(Problem description) From the listing below, extract every line in which the word "that" appears.

(Material to process)
-- ==== Sys2Proof/Tests/Slice0.lean ====
section
/-! SUPPORT. Small tests: a command that each well-formedness check refuses, a state that meets the hypotheses of each statement, and worked examples of the spec. -/
namespace Sys2Proof.Tests
set_option Elab.async false

open Sys2Proof.Machine

/-! ### Commands that are not well formed -/

theorem test_wf_register_width : (Instr.registerWrite {} 0 3 0).wf = false ∧ (Instr.registerWrite {} 0 8 0).wf = true := by decide
theorem test_wf_debug_width : (Instr.debugSystemBusAccess 0 0 false 5 0).wf = false ∧ (Instr.debugSystemBusAccess 0 0 false 4 0).wf = true := by decide
/-- An access of n bytes. -/
def acc (n : Fin 9) (va : Word) (pa : BitVec 52) : Access := { id := 1, pc := 0, va := va, size := n, x0 := { pa := pa } }
theorem test_wf_load_width : (Instr.hartLoad 0 (acc 3 0 0)).wf = false ∧ (Instr.hartLoad 0 (acc 8 0 0)).wf = true := by decide
theorem test_wf_store_width : (Instr.hartStore 0 (acc 5 0 0)).wf = false := by decide
theorem test_wf_atomic_width : (Instr.amo 0 .add (acc 0 0 0)).wf = false ∧ (Instr.lr 0 (acc 7 0 0)).wf = false ∧ (Instr.sc 0 (acc 6 0 0)).wf = false := by decide
theorem test_wf_domain : (Instr.domainOffRequest {} 441 0).wf = false ∧ (Instr.domainOnRequest {} 440 0).wf = true ∧
    (Instr.domainTimerRequest {} 511 0 50).wf = false := by decide
theorem test_wf_alert_twice : (Instr.pmbAlert [(0, 1), (0, 2)]).wf = false ∧ (Instr.pmbAlert [(0, 1), (1, 2)]).wf = true := by decide

theorem test_wf_core_twice : (Instr.lifeModelTick [(0, 5), (0, 6)]).wf = false ∧ (Instr.enterSurvey {} true).wf = true ∧
    (Instr.enterSurvey { cores := List.replicate 2 { core := 3, vmin := [] } } true).wf = false ∧ (Instr.coldReset { cores := List.replicate 2 { core := 3, vmin := [] } }).wf = false ∧
    (Instr.resetNFall true { cores := List.replicate 2 { core := 3, vmin := [] } }).wf = false ∧
    (Instr.warmResetDelayExpiry { cores := List.replicate 2 { core := 3, vmin := [] } }).wf = false := by decide

/-! ### States -/

/-- The state a command leaves; the reset state where it leaves none. -/
def after : Host.Outcome State Fault Refusal → State
  | .next t => t
  | _ => State.reset

/-- Hart 0 runs on core 0, whose L1I holds the block at 0. -/
def up : State := ((State.reset.setF F.coreHartMap_state 0 0 1).setF F.pwrDomStatus_state 0 0 2).modCore 0 (fun k => { k with l1i := [0] })
theorem test_up_runs : up.runs 0 = true := by decide +kernel
/-- Hart 0 runs and the lowest 4 GiB of memory serve. -/
def upMem : State := up.setF F.mpLocalTop_top 0 0 (2 ^ 32)
/-- An access by hart 0 of 8 bytes at 4096. -/
def a8 : Access := acc 8 4096 4096
/-- Hart 0 executes an access: its block is fetched and clean (`Executes`). -/
def exe (s : State) (a : Access) (k : OpKind) : Bool :=
  s.runs 0 && (s.hart 0).room k && (s.fetch 0 a.isec.toNat a.id a.spec).1 && ((s.fetch 0 a.isec.toNat a.id a.spec).2.fetchPoison 0 a).isNone
/-- The translated access. -/
def tr (st : Bool) (a : Access) : Access := upMem.translated 0 a st
theorem test_exe_Executes (s : State) (a : Access) (k : OpKind) (h : exe s a k = true) : Executes s 0 a k (s.fetch 0 a.isec.toNat a.id a.spec).2 := by
  simp only [exe, Bool.and_eq_true, Option.isNone_iff_eq_none] at h
  exact ⟨h.1.1.1, h.1.1.2, Prod.ext h.1.2 rfl, h.2⟩
theorem test_meets_HartAccessesLaunch : exe upMem (tr false a8) .load = true ∧ exe upMem (tr true a8) .store = true ∧ region (tr true a8).x0.pa.toNat ≠ .control ∧
    exe upMem (tr true a8) (.amo .add) = true ∧ (upMem.accType (tr true a8)).near = true ∧ exe upMem (tr false a8) .lr = true ∧ exe upMem (tr true a8) .sc = true ∧
    zabha (tr true a8) = none ∧ zabha (tr false a8) = none ∧ misaligned (tr true a8) = false ∧ misaligned (tr false a8) = false ∧
    upMem.accessFault 0 (tr true a8) Exc.storeAccess = none ∧ upMem.accessFault 0 (tr false a8) Exc.loadAccess = none ∧ upMem.accType (tr true a8) ≠ .io ∧
    (upMem.accType (tr false a8)).near = true := by
  decide +kernel
/-- A segment 0xE access: type IO. Hart 0 may reach it. -/
def aIo : Access := acc 8 0xE000000001000 0xE000000001000
/-- A misaligned access, and one of 2 bytes. -/
def aOdd : Access := acc 8 4097 4097
def aHalf : Access := acc 2 4096 4096
theorem test_meets_HartAtomicExceptions : exe upMem (tr false aOdd) .lr = true ∧ zabha (tr false aOdd) = none ∧ misaligned (tr false aOdd) = true ∧
    exe upMem (tr true aOdd) .sc = true ∧ zabha (tr true aOdd) = none ∧ misaligned (tr true aOdd) = true ∧
    exe upMem (tr true aIo) (.farAmo .add) = true ∧ zabha (tr true aIo) = none ∧ misaligned (tr true aIo) = false ∧
    upMem.accessFault 0 (tr true aIo) Exc.storeAccess = none ∧ upMem.accType (tr true aIo) = .io ∧
    exe upMem (tr false aIo) .lr = true ∧ zabha (tr false aIo) = none ∧ misaligned (tr false aIo) = false ∧ upMem.accessFault 0 (tr false aIo) Exc.loadAccess = none ∧
    (upMem.accType (tr false aIo)).near = false ∧ exe upMem (tr true aHalf) .sc = true ∧ (tr true aHalf).size.val = 2 := by
  decide +kernel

(Answer to the exercise)
/-! SUPPORT. Small tests: a command that each well-formedness check refuses, a state that meets the hypotheses of each statement, and worked examples of the spec. -/
/-! ### Commands that are not well formed -/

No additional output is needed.